[Dataset entries]
:::::

-- ==== Sys2Proof/Machine/Assay.lean ====
section
/-! DEFINITION. Assay (R171), margin plans and the retirement of cores and dies (R22, R26), and the capacity check that
follows a retirement (R58). -/

namespace Sys2Proof.Machine

open Sys2Proof

/-- A plan-history entry is appended; DIGEST is that of the die's margin table after the event (R26). -/
def State.planned (s : State) (die reason core : Nat) : State :=
  let e : PlanEntry := { tick := s.now, die := die, reason := reason, core := core,
                         digest := digest64 ((s.die die).newTable.getD (s.die die).table) }
  { s with mod := { s.mod with plan := s.mod.plan ++ [e] } }

/-! ### The check of R58 again -/

/-- A waiting launch that no longer fits completes with CAPACITY. -/
def State.overflow (s : State) (id : Nat) (l : Launch) : State :=
  let s1 := { s with launches := s.launches.del id }
  match l.source with
  | .packet q i => s1.packetDone (packetKey q i) 3 0 true
  | .node n => s1.nodeStatus n 3

/-- The cooperative launches that wait are checked against the new count of cores. -/
def State.recheck (s : State) : State :=
  (s.launches.filter fun e => e.2.co && e.2.pending).foldl (fun u e =>
    if e.2.perCore * u.countedCores < e.2.total then u.overflow e.1 e.2 else u) s

/-! ### Assay (R171) -/

/-- The core of the die's next pass: from `assayNext` on, in ascending mesh position, retired ones skipped. -/
def State.assayCore (s : State) (die : Nat) : Option Nat :=
  ((List.range 32).map fun i => 32 * die + ((s.die die).assayNext + i) % 32).find? fun k => !(s.core k).retired

/-- Whether a die takes part in the F7's work. -/
def State.dieWorks (s : State) (die : Nat) : Bool :=
  let d := s.die die
  die < 12 && d.trained && !d.failed && !d.retired

/-- ASSAY_START: a pass begins; its core takes no more crews, and those on it migrate. -/
def execAssayStart (die : Nat) (s : State) : Host.Outcome State Fault Refusal :=
  let d := s.die die
  if !s.dieWorks die || d.assay.isSome || s.now.ult d.assayTick then absent s
  else match s.assayCore die with
    | none => absent s
    | some k => .next (s.updDie die fun d =>
        { d with assay := some (k, s.now, s.now), assayNext := (k + 1) % 32,
                 assayTick := d.assayTick + BitVec.ofNat 64 Config.assayPeriod })

/-- A launch is tainted: at once when it is DONE, else once it drains (R50, R171). -/
def State.taintLaunch (s : State) (id : Nat) : State :=
  let done := s.packets.filter fun p => p.2.launch == some id && p.2.state == .confirming
  done.foldl (fun u p => u.taintPacket p.1) (s.updLaunch id fun l => { l with tainted := true })

/-- The contexts of launches. -/
def State.contextsOf (s : State) (ids : List Nat) : List Nat :=
  s.contexts.keys.filter fun c =>
    (s.launches.any fun l => ids.contains l.1 && l.2.ctx == c) ||
      s.packets.any fun p => p.2.ctx == c && p.2.launch.any ids.contains

/-- A core fails its pass: it is retired, and what used it since its previous passed pass is tainted and rerun. -/
def State.retireCore (s : State) (core : Nat) : State :=
  let ids := ((s.core core).launches.map (·.1)).eraseDups
  let ctxs := s.contextsOf ids
  let s1 := (s.updCore core fun k => { k with retired := true, launches := [] }).planned (dieOfCore core) 4 core
  let s2 := (ids.foldl State.taintLaunch s1).recheck
  ctxs.foldl State.rerun s2

/-- A core passes: it returns to placement. -/
def State.passCore (s : State) (core : Nat) (began : DWord) : State :=
  s.updCore core fun k => { k with lastPass := began, launches := [] }

/-- ASSAY_RESULT: the crews and trailing copies have left, and the scan has run for 680,000 ticks. -/
def execAssayResult (die : Nat) (pass : Bool) (s : State) : Host.Outcome State Fault Refusal :=
  match (s.die die).assay with
  | none => absent s
  | some (core, began, scan) =>
    if !(s.onCore core).isEmpty || !(s.trailsOn core).isEmpty || (s.now - scan).toNat < Config.assayScan then absent s
    else
      let s1 := s.updDie die fun d => { d with assay := none }
      .next (if pass then s1.passCore core began else s1.retireCore core)

/-! ### Margin plans (R22) -/

/-- The resident service runs once all four hub dies have booted (R23). -/
def State.booted (s : State) : Bool := s.mod.good && !s.mod.held && s.mod.hubUp == 0xF

/-- The REASON code of a re-plan (R26). -/
def reasonCode : ReplanReason → Nat
  | .daily => 0 | .temperature => 1 | .leakage => 2 | .bringUp => 5

/-- 24 hours, in ticks. -/
def dayTicks : Nat := 24 * 3600 * 1700000000

/-- Whether a re-plan of a die is called for: 24 hours have passed since the last, the junction reads above 105 °C, or the
leakage is more than 20% above its value at the last plan. The plan of bring-up is a die's first. -/
def State.replanDue (s : State) (die : Nat) (r : Replan) : Bool :=
  let d := s.die die
  let planned := s.mod.plan.any fun e => e.die == die && e.reason != 4
  match r.reason with
  | .bringUp => !planned
  | .daily => planned && dayTicks ≤ (s.now - d.planTick).toNat
  | .temperature => planned && 105 < r.temp
  | .leakage => planned && 120 * d.planLeak < 100 * r.leak

/-- REPLAN: with the readings of the junction temperature in °C and the leakage, a new table waits for the die's next token
turn; with no point that meets 850 MHz the die is retired. -/
def execReplan (die : Nat) (reason : Replan) (table : List Byte) (found : Bool) (s : State) :
    Host.Outcome State Fault Refusal :=
  if !s.booted || 16 ≤ die || (s.die die).retired || !s.replanDue die reason then absent s
  else
    let s1 := s.updDie die fun d => { d with planTick := s.now, planLeak := reason.leak }
    if found then .next ((s1.updDie die fun d => { d with newTable := some table }).planned die (reasonCode reason.reason) 0xFFFF)
    else .next (((s1.updDie die fun d => { d with retired := true }).planned die 3 0xFFFF).recheck)

end Sys2Proof.Machine
end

:::::

TASK ITEM:
Your answer must be a single number: the count of lines in the records that include "ctxs".

ANSWER SECTION:
2